Description of the task — Retype exactly the lines that run from the start of the data to the line holding "if 3 ≤ s1.syc.crcRun", including both, and only those.
--- Dataset records Enclosed Below ---
/-- A downstream message has failed its CRC: the third in a row loses the link. -/
def State.linkBad (s : State) (tw : Bool) : State :=
  if tw then
    let s1 := { s with twn := { s.twn with crcRun := s.twn.crcRun + 1, crcSeen := true } }
    if 3 ≤ s1.twn.crcRun then s1.linkLost true else s1
  else
    let s1 := { s.inc SYC_ERR_CNT_CRC_CNT with syc := { s.syc with crcRun := s.syc.crcRun + 1, crcSeen := true } }
    if 3 ≤ s1.syc.crcRun then s1.linkLost false else s1

/-- An upstream message has failed its CRC (SYC_ERR_CNT, Table 03-5). -/
def State.upBad (s : State) (tw : Bool) : State :=
  if tw then { s with twn := { s.twn with crcSeen := true } }
  else if s.mcMaster false then s.linkBad false
  else { s.inc SYC_ERR_CNT_CRC_CNT with syc := { s.syc with crcSeen := true } }

/-- Cut-through forwarding (R91): a member of the chain that is not END. A tick or merge message pre-empts the member's own CAL message (R93). -/
def State.forward (s : State) (tw : Bool) (msg : List Nat) : State :=
  if !tw && s.mcMember false then
    let m := downForward msg (s.get SYC_STAT_HOP)
    if downType msg < 2 then s.sendTick false m else s.sendDown false m
  else s

/-- A valid downstream message tells whether the master's time base is in holdover (Table 03-4). -/
def State.noteMaster (s : State) (tw : Bool) (msg : List Nat) : State :=
  if tw then s else { s with syc := { s.syc with masterHold := bitB (msg.getD 1 0) 5 } }

/-- The mode-change fields of a message are taken (R103 to R107): MC_REL counts from the message's TICKNO. -/
def State.takeMc (s : State) (tw : Bool) (msg : List Nat) : State :=
  let rel := msg.getD 17 0
  s.mcTake tw (bits (msg.getD 14 0) 3 0) (bits (msg.getD 14 0) 7 4) (leField msg 15 2)
    (if rel = 0 then none else some (tickAdd (downTick msg) rel))

/-- A member receives a downstream message of a type at time `t`: it is forwarded; one whose CRC fails counts; a valid one keeps the link up
and its mode-change fields are taken. True where the message acts further. -/
def State.receive (s : State) (tw : Bool) (type : Nat) (msg : List Nat) (t : Nat) : Bool × State :=
  let s := s.setNow t
  if !s.mcMember tw then (false, s)
  else
    let s1 := s.forward tw msg
    if !downGood msg then (false, s1.linkBad tw)
    else (downType msg == type, (s1.linkSeen tw t).noteMaster tw msg)

/-! ### Enumeration (R90) -/

/-- SYC_CTRL.ENUM at the master. -/
def execSyncEnum (s : State) : Host.Outcome State Fault Refusal :=
  if s.mcMaster false then ok (s.masterMsg false 3 false s.tickno 0) else ok s

/-- An ENUM message arrives: the member takes its hop number before it forwards; END replies with COUNT = 1. -/
def execEnumMessage (msg : List Nat) (s : State) : Host.Outcome State Fault Refusal :=
  let s := if s.mcMember false && downGood msg && downType msg == 3 then s.set SYC_STAT_HOP (downHop msg + 1) else s
  match s.receive false 3 msg s.now with
  | (true, s1) =>
    let s2 := s1.takeMc false msg
    let o := s2.ownStatus false 0
    ok (if s2.flag SYC_CTRL_END then s2.sendUp false (upMsg 2 1 0 o.state o.seq o.firstHop o.alarm) else s2)
  | (false, s1) => ok s1

/-- An ENUM_REPLY arrives: a member adds itself as to a STATUS (R95, R96); the master sets SEEN, COUNT_ERR and HOP_ERR. -/
def execEnumReply (msg : List Nat) (s : State) : Host.Outcome State Fault Refusal :=
  if !upGood msg then ok (if s.linkOn false then s.upBad false else s)
  else if upType msg != 2 then ok s
  else if s.mcMaster false then
    let s := s.linkSeen false s.now
    let seen := upCount msg + 1
    let s1 := (s.set SYC_UNITS_SEEN seen).set SYC_STAT_COUNT_ERR (b2n (seen != s.get SYC_UNITS_EXPECT))
    ok (if 64 ≤ upCount msg then s1.set SYC_STAT_HOP_ERR 1 else s1)
  else if s.mcMember false && !s.flag SYC_CTRL_END then
    let r := s.addStatus (upStatus msg)
    ok (s.sendUp false (upMsg 2 r.count 0 r.state r.seq r.firstHop r.alarm))
  else ok s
--- End of Enclosed Dataset records ---
Final answer —
/-- A downstream message has failed its CRC: the third in a row loses the link. -/
def State.linkBad (s : State) (tw : Bool) : State :=
  if tw then
    let s1 := { s with twn := { s.twn with crcRun := s.twn.crcRun + 1, crcSeen := true } }
    if 3 ≤ s1.twn.crcRun then s1.linkLost true else s1
  else
    let s1 := { s.inc SYC_ERR_CNT_CRC_CNT with syc := { s.syc with crcRun := s.syc.crcRun + 1, crcSeen := true } }
    if 3 ≤ s1.syc.crcRun then s1.linkLost false else s1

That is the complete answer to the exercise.